Task instructions
Find the string "ofBool" in the material. Copy every line that has it.

Extracted records
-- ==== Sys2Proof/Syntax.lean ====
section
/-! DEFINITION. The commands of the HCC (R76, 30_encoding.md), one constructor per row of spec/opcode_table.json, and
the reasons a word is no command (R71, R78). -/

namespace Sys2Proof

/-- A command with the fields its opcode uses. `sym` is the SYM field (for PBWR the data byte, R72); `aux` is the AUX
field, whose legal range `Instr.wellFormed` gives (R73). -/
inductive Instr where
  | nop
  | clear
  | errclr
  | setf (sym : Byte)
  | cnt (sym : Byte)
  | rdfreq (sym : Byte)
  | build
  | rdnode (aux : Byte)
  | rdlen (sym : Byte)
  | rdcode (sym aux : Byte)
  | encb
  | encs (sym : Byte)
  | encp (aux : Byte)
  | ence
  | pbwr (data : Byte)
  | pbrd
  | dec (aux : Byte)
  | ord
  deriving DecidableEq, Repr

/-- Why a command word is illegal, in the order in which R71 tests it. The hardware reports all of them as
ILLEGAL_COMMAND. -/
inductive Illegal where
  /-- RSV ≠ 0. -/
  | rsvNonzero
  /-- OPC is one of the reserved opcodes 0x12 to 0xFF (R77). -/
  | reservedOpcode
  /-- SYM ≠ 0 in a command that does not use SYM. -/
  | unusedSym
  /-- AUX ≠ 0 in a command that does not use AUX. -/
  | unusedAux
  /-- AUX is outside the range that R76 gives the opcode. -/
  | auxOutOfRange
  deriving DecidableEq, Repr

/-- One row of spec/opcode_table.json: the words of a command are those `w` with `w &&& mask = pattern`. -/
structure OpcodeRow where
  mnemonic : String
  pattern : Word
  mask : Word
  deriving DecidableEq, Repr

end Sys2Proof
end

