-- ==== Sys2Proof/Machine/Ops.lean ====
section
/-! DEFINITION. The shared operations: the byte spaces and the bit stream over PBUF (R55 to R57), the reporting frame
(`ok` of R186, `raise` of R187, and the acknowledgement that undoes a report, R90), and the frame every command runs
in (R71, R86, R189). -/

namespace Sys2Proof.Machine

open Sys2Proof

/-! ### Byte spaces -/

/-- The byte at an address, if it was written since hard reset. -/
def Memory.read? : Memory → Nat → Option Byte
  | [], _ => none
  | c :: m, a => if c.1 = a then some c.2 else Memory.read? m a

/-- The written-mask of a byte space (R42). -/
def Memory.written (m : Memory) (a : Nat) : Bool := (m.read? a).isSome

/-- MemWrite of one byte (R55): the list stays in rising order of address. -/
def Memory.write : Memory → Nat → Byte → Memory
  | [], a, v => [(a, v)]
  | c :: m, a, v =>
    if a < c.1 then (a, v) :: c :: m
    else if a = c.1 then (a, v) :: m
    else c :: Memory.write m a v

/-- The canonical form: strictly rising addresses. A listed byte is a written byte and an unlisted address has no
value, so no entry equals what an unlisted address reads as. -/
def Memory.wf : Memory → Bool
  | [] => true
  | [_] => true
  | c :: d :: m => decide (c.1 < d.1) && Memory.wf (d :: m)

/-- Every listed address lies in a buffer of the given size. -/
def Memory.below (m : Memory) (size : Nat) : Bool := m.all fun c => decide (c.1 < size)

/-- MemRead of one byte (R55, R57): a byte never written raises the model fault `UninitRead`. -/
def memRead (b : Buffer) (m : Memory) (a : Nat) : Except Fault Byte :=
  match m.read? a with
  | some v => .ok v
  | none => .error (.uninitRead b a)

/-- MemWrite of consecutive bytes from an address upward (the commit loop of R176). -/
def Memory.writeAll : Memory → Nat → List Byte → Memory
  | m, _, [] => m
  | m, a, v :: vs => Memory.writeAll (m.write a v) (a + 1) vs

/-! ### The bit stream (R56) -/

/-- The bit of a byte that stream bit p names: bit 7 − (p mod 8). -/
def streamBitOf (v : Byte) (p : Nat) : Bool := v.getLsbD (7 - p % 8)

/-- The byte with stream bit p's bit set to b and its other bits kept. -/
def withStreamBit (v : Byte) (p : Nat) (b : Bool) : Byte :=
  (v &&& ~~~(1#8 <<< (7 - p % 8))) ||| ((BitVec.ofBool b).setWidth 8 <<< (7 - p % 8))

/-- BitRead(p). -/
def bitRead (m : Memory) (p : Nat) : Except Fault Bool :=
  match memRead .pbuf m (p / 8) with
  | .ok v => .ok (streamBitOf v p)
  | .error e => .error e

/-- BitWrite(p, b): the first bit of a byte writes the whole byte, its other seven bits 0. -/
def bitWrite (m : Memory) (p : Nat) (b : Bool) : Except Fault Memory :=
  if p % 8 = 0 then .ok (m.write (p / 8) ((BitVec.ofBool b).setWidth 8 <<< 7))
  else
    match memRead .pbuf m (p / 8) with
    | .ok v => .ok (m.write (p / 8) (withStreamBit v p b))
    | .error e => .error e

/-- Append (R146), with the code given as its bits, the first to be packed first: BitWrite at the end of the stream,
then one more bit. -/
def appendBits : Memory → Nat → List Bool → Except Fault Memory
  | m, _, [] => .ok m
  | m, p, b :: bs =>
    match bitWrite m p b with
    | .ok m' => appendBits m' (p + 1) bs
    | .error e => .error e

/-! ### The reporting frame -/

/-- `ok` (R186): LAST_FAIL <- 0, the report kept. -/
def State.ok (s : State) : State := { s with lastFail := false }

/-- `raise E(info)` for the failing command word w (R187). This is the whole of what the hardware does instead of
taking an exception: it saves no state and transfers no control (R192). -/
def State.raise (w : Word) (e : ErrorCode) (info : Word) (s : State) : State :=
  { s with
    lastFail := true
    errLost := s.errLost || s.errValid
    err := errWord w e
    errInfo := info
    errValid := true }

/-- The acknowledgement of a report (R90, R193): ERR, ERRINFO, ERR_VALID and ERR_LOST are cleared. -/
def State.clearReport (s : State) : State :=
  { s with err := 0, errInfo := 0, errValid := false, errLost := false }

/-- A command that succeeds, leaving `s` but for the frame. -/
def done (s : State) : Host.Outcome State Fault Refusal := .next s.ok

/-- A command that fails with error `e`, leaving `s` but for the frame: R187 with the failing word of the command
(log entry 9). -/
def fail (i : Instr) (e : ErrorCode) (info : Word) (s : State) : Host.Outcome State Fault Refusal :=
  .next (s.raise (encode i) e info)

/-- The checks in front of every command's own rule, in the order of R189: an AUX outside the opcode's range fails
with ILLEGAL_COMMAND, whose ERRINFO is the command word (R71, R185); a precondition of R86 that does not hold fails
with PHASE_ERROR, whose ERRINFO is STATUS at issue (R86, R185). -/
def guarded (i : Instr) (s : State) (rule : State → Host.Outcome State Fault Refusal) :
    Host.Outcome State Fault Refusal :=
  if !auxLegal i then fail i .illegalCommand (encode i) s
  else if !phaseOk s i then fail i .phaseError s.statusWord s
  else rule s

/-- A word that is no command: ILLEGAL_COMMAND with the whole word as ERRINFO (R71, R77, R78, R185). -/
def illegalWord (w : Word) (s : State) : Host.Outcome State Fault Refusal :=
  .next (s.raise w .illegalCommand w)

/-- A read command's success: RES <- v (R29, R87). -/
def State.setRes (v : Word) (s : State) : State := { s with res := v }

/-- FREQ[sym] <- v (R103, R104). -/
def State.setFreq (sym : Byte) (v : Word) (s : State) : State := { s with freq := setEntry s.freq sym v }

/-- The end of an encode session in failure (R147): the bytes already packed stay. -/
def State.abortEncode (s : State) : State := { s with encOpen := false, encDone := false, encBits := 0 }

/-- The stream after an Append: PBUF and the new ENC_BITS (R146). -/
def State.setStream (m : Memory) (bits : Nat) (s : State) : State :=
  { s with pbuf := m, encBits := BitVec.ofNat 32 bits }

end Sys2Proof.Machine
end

Solution for this problem
  (v &&& ~~~(1#8 <<< (7 - p % 8))) ||| ((BitVec.ofBool b).setWidth 8 <<< (7 - p % 8))
  if p % 8 = 0 then .ok (m.write (p / 8) ((BitVec.ofBool b).setWidth 8 <<< 7))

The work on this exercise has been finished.